◆ Exercise brief ◆
Among the lines below, tally those holding the string "hwindow" and give the total only.

::: Data extracts :::

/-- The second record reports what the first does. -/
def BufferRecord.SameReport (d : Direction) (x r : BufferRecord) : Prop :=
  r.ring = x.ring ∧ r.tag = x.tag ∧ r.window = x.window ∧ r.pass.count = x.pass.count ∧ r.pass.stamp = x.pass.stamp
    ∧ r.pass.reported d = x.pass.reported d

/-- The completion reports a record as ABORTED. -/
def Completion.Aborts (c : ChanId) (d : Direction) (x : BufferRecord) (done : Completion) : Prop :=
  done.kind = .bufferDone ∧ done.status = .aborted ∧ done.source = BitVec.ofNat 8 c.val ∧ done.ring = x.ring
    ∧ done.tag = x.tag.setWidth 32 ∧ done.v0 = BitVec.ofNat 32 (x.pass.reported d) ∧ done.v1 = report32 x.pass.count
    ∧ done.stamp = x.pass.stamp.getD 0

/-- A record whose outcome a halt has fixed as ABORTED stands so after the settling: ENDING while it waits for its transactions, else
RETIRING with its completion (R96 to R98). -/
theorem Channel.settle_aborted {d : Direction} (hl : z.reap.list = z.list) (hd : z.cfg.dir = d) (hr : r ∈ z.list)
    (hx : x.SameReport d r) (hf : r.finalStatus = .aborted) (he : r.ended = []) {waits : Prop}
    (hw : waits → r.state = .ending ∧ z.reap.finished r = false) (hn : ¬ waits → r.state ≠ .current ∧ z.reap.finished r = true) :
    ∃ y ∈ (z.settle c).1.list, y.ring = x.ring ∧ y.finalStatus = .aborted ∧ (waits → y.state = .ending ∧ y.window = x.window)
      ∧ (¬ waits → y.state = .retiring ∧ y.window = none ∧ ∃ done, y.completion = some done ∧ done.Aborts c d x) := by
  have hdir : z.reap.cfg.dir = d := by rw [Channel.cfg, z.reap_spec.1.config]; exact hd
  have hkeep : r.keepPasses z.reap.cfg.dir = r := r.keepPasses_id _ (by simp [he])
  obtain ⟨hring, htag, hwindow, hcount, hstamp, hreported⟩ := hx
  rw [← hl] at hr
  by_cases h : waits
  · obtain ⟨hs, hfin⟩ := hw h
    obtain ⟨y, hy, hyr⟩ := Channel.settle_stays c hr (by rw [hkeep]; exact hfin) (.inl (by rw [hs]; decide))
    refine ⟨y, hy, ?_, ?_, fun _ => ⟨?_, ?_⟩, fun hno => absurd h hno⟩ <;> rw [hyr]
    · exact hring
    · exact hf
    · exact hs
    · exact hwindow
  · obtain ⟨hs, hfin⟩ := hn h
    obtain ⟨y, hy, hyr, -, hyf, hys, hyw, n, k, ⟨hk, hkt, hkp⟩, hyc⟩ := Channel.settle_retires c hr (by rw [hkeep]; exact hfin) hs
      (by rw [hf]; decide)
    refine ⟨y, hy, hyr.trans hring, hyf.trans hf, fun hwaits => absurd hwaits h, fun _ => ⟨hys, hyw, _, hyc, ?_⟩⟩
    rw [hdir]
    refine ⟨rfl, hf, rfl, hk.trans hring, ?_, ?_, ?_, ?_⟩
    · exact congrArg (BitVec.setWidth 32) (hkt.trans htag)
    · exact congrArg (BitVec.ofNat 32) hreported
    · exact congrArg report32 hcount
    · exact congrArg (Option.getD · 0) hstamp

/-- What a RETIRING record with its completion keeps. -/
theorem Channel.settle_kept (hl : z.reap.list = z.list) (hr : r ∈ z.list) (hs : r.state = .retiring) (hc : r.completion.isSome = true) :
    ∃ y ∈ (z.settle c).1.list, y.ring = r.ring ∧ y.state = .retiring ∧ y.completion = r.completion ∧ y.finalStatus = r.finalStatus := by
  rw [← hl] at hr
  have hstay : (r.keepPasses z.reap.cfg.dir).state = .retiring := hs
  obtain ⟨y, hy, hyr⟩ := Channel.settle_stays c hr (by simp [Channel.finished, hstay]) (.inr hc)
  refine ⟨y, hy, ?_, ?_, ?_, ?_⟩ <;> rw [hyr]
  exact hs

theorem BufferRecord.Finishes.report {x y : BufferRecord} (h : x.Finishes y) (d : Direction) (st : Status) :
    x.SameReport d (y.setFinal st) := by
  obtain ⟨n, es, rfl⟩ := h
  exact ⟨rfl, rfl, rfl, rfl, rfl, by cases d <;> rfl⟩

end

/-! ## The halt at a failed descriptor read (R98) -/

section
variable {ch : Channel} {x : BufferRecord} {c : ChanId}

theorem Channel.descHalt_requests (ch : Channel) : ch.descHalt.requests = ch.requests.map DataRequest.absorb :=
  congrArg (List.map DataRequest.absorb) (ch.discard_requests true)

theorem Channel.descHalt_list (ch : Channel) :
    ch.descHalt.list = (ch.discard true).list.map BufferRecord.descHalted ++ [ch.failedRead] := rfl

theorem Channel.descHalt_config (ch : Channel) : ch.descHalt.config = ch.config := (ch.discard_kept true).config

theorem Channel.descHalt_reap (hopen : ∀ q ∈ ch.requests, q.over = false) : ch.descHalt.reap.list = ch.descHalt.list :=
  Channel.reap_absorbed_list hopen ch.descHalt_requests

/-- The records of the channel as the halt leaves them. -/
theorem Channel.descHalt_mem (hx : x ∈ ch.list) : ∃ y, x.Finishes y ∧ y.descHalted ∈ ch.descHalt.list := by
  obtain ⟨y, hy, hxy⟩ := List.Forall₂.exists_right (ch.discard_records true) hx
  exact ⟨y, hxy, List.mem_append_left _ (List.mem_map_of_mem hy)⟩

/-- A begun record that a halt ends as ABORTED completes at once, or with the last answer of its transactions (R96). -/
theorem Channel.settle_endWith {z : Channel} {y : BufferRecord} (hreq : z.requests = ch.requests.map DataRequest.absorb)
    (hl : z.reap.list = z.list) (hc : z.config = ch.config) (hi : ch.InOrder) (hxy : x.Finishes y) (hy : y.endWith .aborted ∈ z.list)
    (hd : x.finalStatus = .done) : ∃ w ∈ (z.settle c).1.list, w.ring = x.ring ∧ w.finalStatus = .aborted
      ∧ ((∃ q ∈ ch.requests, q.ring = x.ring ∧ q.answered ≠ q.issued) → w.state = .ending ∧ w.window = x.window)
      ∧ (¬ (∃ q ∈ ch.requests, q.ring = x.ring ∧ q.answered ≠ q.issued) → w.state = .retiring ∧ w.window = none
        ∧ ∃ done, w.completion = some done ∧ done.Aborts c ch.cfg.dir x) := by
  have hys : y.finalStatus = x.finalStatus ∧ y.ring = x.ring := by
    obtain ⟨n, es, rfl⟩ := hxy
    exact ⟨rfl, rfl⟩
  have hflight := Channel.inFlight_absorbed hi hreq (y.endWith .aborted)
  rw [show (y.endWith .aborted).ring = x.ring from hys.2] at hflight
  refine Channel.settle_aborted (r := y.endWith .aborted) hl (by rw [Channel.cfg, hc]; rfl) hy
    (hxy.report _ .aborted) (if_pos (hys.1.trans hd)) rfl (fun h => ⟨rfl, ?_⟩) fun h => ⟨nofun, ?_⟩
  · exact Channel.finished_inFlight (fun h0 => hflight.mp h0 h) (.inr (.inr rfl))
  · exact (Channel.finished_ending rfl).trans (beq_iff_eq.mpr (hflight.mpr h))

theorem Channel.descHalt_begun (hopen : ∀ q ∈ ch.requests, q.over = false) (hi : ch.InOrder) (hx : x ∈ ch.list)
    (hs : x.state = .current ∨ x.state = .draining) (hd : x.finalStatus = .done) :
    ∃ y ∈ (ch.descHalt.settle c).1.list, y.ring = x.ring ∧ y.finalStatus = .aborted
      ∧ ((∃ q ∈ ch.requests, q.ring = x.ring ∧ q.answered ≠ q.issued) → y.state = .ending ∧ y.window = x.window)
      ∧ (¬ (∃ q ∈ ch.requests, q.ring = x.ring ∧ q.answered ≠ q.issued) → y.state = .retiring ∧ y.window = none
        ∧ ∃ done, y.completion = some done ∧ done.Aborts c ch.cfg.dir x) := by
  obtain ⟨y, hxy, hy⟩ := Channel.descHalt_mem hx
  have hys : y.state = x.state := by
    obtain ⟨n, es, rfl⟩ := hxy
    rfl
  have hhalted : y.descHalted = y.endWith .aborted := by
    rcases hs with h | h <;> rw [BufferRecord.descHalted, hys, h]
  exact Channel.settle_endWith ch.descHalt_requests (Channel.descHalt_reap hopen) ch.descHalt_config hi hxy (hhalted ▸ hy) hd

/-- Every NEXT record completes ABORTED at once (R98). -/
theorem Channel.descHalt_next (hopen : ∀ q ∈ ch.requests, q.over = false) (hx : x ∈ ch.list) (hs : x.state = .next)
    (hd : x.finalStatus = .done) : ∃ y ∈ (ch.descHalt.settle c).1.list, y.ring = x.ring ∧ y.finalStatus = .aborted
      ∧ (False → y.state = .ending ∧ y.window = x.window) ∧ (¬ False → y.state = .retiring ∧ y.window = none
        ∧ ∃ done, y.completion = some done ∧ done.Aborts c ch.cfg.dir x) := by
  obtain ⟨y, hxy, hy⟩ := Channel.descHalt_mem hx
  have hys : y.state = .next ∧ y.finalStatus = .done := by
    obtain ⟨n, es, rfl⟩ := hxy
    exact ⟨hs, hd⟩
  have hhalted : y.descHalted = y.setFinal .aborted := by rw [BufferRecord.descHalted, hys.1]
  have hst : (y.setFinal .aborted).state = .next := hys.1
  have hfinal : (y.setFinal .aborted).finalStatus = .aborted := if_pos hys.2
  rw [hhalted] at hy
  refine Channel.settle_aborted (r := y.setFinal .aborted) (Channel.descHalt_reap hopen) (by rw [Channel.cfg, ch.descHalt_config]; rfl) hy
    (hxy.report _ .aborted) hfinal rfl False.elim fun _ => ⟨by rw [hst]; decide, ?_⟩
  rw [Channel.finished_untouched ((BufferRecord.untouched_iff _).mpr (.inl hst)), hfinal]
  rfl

:::
::: Data extracts :::

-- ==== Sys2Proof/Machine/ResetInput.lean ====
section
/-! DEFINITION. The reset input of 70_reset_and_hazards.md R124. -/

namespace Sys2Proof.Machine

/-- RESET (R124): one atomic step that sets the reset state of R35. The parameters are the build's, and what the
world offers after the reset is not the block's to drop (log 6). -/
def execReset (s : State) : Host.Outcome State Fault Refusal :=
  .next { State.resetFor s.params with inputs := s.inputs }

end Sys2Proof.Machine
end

:::

◆ Written answer ◆
2